(Stored data entries)
☆ ☆ ☆ ☆ ☆ ☆ ☆

/-- Registers 0 to 11 of the index (R501). -/
def regTable0 : List RegInfo := [
  { name := "MGT_ID", off := 0x0, stride := 0x8, count := 1, sel := .none, fields := [MGT_ID.PART, MGT_ID.STEPPING, MGT_ID.VARIANT] },
  { name := "MGT_READY", off := 0x8, stride := 0x8, count := 1, sel := .none, fields := [MGT_READY.CORE, MGT_READY.SP, MGT_READY.STK, MGT_READY.SG, MGT_READY.FG, MGT_READY.PHO, MGT_READY.TXN, MGT_READY.POOL, MGT_READY.SRH, MGT_READY.EMB, MGT_READY.MTX, MGT_READY.CDC, MGT_READY.DIR, MGT_READY.XLT, MGT_READY.HOME, MGT_READY.SEC, MGT_READY.CAL, MGT_READY.KNOT] },
  { name := "MGT_ALERT", off := 0x10, stride := 0x8, count := 1, sel := .none, fields := [MGT_ALERT.OBS, MGT_ALERT.SEC, MGT_ALERT.SRH, MGT_ALERT.CFG, MGT_ALERT.STP, MGT_ALERT.QUE, MGT_ALERT.TXN, MGT_ALERT.FLT, MGT_ALERT.STO, MGT_ALERT.LNK, MGT_ALERT.KNT, MGT_ALERT.PWR] },
  { name := "MGT_ALERT_EN", off := 0x18, stride := 0x8, count := 1, sel := .none, fields := [MGT_ALERT_EN.EN] },
  { name := "MGT_EID", off := 0x20, stride := 0x8, count := 1, sel := .none, fields := [MGT_EID.OWNER_V, MGT_EID.OWNER, MGT_EID.EID] },
  { name := "MGT_WIN_ERR", off := 0x28, stride := 0x8, count := 1, sel := .none, fields := [MGT_WIN_ERR.CODE, MGT_WIN_ERR.CMD, MGT_WIN_ERR.SRC_EID, MGT_WIN_ERR.OFFSET] },
  { name := "MGT_WIN_KNOT", off := 0x30, stride := 0x8, count := 1, sel := .none, fields := [MGT_WIN_KNOT.KNOT] },
  { name := "MGT_PROFILE", off := 0x40, stride := 0x8, count := 1, sel := .none, fields := [MGT_PROFILE.OP, MGT_PROFILE.PROFILE] },
  { name := "PWR_IN", off := 0x10000, stride := 0x8, count := 1, sel := .none, fields := [PWR_IN.VIN_MV, PWR_IN.IIN, PWR_IN.PKG_W] },
  { name := "PWR_THR", off := 0x10008, stride := 0x8, count := 1, sel := .none, fields := [PWR_THR.THROTTLE_MV, PWR_THR.QUIESCE_MV, PWR_THR.RESET_MV] },
  { name := "PWR_LIMIT", off := 0x10010, stride := 0x8, count := 1, sel := .none, fields := [PWR_LIMIT.LIMIT_W] },
  { name := "PWR_STATUS", off := 0x10018, stride := 0x8, count := 1, sel := .none, fields := [PWR_STATUS.PG, PWR_STATUS.SURGE, PWR_STATUS.BY_POWER, PWR_STATUS.BY_VOLT, PWR_STATUS.LEVEL, PWR_STATUS.STATE] } ]

/-- Registers 12 to 23 of the index (R501). -/
def regTable1 : List RegInfo := [
  { name := "PWR_EVENT", off := 0x10020, stride := 0x8, count := 1, sel := .none, fields := [PWR_EVENT.SURGE_EV, PWR_EVENT.PG_LOSS, PWR_EVENT.QUIESCE_EV, PWR_EVENT.THROTTLE_EV] },
  { name := "PWR_EXT", off := 0x10028, stride := 0x8, count := 1, sel := .none, fields := [PWR_EXT.VIN_MIN_MV, PWR_EXT.VIN_MAX_MV, PWR_EXT.CLR] },
  { name := "PWR_THROTTLE_KNOTS", off := 0x10100, stride := 0x8, count := 1, sel := .none, fields := [PWR_THROTTLE_KNOTS.OVF, PWR_THROTTLE_KNOTS.COUNT] },
  { name := "PWR_QUIESCE_KNOTS", off := 0x10108, stride := 0x8, count := 1, sel := .none, fields := [PWR_QUIESCE_KNOTS.OVF, PWR_QUIESCE_KNOTS.COUNT] },
  { name := "PWR_SURGE_KNOTS", off := 0x10110, stride := 0x8, count := 1, sel := .none, fields := [PWR_SURGE_KNOTS.OVF, PWR_SURGE_KNOTS.COUNT] },
  { name := "RST_CMD", off := 0x20000, stride := 0x8, count := 1, sel := .none, fields := [RST_CMD.OP, RST_CMD.PID, RST_CMD.CORE] },
  { name := "RST_CAUSE", off := 0x20008, stride := 0x8, count := 1, sel := .none, fields := [RST_CAUSE.KIND, RST_CAUSE.CAUSE, RST_CAUSE.COUNT] },
  { name := "RST_KNOT", off := 0x20010, stride := 0x8, count := 1, sel := .none, fields := [RST_KNOT.KNOT] },
  { name := "RST_STATUS", off := 0x20018, stride := 0x8, count := 1, sel := .none, fields := [RST_STATUS.CORE_RST] },
  { name := "KNT_COUNT", off := 0x30000, stride := 0x8, count := 1, sel := .none, fields := [KNT_COUNT.COUNT] },
  { name := "KNT_STATUS", off := 0x30008, stride := 0x8, count := 1, sel := .none, fields := [KNT_STATUS.SYNC_REJ, KNT_STATUS.STEP_REFUSED, KNT_STATUS.UNLOCK_EV, KNT_STATUS.HOLD_EV, KNT_STATUS.PROV, KNT_STATUS.STATE] },
  { name := "KNT_DISC", off := 0x30010, stride := 0x8, count := 1, sel := .none, fields := [KNT_DISC.MASTER_HID, KNT_DISC.SRC_PORT, KNT_DISC.ALT_PORT, KNT_DISC.ROLE, KNT_DISC.SYNC_INTERVAL, KNT_DISC.ENABLE] } ]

☆ ☆ ☆ ☆ ☆ ☆ ☆

## EXERCISE DESCRIPTION
Which lines above contain the word "STATE"? Copy each of them.

## OUTPUT
  { name := "PWR_STATUS", off := 0x10018, stride := 0x8, count := 1, sel := .none, fields := [PWR_STATUS.PG, PWR_STATUS.SURGE, PWR_STATUS.BY_POWER, PWR_STATUS.BY_VOLT, PWR_STATUS.LEVEL, PWR_STATUS.STATE] } ]
  { name := "KNT_STATUS", off := 0x30008, stride := 0x8, count := 1, sel := .none, fields := [KNT_STATUS.SYNC_REJ, KNT_STATUS.STEP_REFUSED, KNT_STATUS.UNLOCK_EV, KNT_STATUS.HOLD_EV, KNT_STATUS.PROV, KNT_STATUS.STATE] },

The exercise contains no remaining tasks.